Given information =>

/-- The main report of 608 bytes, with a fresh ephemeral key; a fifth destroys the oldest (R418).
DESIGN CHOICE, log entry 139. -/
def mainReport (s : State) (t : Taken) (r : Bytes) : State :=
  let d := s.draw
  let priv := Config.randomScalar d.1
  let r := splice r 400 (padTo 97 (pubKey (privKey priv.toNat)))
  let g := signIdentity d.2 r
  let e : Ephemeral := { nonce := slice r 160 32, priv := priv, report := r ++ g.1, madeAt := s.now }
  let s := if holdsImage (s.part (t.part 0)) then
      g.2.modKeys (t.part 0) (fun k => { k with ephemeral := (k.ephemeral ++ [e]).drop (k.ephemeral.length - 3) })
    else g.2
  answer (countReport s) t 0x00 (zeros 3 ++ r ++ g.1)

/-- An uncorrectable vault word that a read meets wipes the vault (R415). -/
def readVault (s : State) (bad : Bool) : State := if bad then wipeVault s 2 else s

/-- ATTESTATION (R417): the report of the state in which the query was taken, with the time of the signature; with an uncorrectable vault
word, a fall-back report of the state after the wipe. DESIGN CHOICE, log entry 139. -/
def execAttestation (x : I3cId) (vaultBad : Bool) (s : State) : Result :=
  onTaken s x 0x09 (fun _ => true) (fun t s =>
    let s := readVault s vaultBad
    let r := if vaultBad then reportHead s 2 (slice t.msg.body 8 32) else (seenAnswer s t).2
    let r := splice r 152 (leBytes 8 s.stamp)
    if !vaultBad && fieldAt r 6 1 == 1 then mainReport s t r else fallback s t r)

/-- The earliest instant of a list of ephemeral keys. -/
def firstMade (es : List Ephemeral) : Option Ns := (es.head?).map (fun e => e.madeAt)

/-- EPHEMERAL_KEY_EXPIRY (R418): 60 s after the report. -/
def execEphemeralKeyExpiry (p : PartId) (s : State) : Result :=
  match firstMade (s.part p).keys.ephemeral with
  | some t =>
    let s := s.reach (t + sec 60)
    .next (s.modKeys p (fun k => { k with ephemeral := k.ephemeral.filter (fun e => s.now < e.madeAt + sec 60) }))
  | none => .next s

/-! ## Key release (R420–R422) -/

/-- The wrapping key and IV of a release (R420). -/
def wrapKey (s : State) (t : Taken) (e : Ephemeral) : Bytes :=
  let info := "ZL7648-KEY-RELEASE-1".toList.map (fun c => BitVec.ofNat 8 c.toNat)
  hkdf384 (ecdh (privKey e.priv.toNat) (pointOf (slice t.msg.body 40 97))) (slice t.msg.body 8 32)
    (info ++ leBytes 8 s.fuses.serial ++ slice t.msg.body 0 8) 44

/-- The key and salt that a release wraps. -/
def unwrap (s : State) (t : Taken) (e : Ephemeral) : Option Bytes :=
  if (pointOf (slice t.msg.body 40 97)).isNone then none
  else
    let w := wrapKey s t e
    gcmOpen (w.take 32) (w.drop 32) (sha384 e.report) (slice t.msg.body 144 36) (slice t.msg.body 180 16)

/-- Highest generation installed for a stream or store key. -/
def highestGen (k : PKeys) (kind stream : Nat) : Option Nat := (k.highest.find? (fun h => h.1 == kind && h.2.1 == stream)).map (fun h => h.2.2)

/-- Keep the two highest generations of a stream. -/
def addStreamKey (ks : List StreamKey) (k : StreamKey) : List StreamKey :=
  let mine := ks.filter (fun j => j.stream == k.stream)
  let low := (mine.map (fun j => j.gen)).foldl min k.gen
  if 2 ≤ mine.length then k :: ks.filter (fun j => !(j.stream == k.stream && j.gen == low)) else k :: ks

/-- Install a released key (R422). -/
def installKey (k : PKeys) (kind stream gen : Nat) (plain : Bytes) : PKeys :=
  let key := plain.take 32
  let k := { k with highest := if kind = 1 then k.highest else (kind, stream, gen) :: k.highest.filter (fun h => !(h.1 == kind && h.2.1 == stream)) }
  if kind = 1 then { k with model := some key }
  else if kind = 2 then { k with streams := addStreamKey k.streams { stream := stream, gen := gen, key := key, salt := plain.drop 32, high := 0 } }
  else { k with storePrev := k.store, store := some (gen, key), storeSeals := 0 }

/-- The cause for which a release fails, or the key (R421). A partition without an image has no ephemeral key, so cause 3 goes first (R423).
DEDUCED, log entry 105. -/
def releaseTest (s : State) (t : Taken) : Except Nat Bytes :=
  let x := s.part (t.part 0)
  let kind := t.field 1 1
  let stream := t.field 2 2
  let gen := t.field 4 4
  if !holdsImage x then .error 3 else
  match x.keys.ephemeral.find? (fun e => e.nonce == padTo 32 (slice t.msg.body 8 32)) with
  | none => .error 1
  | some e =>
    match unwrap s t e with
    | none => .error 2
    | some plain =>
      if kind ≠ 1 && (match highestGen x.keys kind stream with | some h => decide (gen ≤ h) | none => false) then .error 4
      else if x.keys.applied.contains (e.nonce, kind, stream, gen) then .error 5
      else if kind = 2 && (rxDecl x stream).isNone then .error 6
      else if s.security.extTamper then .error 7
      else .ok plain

==

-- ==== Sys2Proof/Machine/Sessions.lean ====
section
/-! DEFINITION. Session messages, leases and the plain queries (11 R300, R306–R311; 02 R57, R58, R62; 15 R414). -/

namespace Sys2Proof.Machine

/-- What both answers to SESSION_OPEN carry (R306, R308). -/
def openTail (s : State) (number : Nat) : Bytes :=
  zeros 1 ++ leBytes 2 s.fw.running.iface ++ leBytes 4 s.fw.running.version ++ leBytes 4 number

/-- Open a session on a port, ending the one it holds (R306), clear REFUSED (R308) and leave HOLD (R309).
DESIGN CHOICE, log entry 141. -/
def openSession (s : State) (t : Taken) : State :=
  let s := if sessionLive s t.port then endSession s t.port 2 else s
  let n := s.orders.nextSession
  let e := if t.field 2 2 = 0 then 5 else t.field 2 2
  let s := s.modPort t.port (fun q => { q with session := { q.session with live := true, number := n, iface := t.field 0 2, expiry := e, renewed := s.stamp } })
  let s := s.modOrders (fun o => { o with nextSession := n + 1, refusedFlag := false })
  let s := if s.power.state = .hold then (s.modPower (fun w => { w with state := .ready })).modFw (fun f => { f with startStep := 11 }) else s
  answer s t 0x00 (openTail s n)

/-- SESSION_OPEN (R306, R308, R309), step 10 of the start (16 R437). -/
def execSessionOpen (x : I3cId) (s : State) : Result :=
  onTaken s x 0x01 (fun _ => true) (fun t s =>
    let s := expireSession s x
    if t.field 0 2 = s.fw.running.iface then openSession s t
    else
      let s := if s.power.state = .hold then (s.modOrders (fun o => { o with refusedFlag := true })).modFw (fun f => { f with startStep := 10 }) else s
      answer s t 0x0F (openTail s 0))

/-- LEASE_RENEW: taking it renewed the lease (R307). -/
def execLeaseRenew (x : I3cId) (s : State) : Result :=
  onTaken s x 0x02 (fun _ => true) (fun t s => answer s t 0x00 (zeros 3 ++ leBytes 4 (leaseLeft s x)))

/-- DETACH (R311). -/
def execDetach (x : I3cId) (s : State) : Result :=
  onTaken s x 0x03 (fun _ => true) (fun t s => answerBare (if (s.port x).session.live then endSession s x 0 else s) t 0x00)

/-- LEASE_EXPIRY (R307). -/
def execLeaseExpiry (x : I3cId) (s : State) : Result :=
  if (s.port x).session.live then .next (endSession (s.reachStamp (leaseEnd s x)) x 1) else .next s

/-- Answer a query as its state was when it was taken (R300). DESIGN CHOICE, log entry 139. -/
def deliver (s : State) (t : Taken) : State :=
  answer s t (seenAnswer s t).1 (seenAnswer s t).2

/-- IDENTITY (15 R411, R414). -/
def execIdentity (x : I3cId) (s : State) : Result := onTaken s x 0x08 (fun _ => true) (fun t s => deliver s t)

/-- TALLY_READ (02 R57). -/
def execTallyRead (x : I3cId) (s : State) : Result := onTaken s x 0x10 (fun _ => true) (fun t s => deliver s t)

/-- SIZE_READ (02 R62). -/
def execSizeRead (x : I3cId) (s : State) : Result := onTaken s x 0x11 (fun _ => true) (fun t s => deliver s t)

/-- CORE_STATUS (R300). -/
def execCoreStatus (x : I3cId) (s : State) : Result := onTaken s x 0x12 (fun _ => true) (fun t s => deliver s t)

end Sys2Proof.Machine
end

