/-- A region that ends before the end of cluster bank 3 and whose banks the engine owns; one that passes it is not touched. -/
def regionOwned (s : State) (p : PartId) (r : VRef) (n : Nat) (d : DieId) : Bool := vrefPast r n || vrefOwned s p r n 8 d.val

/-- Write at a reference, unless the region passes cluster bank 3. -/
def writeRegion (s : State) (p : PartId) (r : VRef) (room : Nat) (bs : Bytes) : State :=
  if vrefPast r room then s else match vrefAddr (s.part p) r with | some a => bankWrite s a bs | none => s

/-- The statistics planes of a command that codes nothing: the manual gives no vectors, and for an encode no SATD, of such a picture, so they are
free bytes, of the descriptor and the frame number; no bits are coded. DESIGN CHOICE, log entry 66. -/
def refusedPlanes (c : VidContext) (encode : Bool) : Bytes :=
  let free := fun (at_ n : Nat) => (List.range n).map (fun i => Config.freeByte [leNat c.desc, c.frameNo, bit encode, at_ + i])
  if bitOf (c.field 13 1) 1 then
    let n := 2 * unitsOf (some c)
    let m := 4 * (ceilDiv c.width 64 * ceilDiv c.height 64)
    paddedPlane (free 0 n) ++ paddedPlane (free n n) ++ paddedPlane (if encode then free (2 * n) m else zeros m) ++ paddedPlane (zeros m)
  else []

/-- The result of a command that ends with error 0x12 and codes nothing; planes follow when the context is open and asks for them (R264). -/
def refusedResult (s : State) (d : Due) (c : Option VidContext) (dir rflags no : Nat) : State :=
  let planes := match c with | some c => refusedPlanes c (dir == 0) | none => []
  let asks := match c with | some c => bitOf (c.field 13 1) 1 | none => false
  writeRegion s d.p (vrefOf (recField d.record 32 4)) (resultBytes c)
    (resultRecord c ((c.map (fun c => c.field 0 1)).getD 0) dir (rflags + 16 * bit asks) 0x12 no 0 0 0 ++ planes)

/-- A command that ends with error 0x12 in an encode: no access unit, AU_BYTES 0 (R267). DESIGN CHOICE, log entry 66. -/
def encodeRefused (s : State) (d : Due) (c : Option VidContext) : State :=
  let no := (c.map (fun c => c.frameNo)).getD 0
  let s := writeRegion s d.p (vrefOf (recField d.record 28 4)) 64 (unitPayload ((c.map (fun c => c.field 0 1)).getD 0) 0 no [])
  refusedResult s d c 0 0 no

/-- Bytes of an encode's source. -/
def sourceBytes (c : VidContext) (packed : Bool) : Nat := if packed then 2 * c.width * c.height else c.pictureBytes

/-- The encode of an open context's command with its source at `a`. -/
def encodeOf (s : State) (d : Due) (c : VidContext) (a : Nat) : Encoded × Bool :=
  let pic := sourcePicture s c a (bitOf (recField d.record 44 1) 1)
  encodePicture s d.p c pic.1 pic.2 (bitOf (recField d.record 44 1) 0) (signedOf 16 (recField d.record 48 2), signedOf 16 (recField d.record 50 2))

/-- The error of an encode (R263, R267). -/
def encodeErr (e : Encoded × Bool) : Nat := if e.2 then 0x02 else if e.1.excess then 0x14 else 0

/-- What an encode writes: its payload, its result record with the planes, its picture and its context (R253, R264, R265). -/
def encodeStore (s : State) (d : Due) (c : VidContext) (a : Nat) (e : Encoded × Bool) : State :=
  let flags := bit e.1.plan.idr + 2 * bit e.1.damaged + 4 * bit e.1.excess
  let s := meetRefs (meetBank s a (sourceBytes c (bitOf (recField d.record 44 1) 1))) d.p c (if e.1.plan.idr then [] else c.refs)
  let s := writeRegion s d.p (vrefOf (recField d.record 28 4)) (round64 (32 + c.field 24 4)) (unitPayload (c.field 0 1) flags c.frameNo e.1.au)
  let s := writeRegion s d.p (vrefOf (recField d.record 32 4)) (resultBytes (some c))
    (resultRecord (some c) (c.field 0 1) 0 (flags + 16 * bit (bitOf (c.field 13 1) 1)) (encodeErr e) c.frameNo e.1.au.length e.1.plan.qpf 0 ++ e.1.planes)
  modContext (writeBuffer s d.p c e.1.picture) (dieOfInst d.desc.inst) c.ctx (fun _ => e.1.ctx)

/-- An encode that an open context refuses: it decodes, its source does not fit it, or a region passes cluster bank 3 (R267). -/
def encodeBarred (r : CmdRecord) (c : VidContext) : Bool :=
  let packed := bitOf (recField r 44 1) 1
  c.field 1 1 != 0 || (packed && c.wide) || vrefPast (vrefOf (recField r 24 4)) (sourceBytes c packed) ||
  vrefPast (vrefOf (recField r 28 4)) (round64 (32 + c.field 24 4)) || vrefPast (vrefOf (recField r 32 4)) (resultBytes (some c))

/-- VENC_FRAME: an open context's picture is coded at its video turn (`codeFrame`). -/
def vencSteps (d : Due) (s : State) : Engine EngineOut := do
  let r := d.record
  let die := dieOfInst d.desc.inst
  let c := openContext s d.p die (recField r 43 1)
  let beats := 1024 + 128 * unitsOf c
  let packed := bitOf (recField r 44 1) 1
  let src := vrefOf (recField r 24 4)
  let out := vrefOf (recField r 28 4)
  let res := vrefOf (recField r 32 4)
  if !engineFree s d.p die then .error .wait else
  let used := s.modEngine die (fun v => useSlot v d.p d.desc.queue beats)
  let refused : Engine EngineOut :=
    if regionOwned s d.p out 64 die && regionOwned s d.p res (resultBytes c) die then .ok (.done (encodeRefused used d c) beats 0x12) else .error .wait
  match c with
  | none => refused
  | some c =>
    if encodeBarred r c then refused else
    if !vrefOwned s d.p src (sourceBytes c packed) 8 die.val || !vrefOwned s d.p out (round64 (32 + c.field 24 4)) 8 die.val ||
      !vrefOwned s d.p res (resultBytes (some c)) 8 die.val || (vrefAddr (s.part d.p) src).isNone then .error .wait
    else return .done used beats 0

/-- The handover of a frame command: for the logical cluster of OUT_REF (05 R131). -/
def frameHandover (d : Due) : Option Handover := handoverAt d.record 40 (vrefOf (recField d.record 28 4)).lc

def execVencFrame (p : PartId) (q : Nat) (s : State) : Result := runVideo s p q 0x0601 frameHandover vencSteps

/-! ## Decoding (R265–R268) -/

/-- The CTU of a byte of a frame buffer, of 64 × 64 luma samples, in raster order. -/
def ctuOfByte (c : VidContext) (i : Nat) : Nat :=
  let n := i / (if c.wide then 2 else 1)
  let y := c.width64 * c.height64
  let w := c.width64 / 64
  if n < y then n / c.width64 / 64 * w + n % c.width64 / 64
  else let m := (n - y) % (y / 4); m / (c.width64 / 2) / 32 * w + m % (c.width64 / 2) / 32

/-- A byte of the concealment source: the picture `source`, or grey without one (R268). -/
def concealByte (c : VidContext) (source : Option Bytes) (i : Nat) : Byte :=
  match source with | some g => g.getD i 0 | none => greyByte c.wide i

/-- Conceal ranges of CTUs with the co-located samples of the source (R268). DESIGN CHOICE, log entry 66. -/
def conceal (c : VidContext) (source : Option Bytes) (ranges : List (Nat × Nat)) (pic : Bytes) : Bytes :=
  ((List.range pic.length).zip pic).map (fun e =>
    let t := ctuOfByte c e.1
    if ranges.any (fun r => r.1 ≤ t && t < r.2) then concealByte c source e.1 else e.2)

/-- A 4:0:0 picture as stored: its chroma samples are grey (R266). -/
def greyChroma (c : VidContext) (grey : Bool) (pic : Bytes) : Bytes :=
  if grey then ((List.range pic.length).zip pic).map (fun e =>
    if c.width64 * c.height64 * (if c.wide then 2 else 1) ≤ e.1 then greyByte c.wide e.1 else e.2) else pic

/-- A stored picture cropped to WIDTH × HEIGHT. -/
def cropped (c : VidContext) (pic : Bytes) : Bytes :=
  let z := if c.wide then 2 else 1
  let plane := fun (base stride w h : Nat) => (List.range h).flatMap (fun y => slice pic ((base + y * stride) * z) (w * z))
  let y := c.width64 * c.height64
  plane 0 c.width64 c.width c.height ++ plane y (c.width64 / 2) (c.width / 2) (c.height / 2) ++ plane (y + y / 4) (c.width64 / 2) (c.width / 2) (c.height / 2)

Work order =>
Wherever the word "ranges" appears in the data, return the whole line.

Answer box =>
/-- Conceal ranges of CTUs with the co-located samples of the source (R268). DESIGN CHOICE, log entry 66. -/
def conceal (c : VidContext) (source : Option Bytes) (ranges : List (Nat × Nat)) (pic : Bytes) : Bytes :=
    if ranges.any (fun r => r.1 ≤ t && t < r.2) then concealByte c source e.1 else e.2)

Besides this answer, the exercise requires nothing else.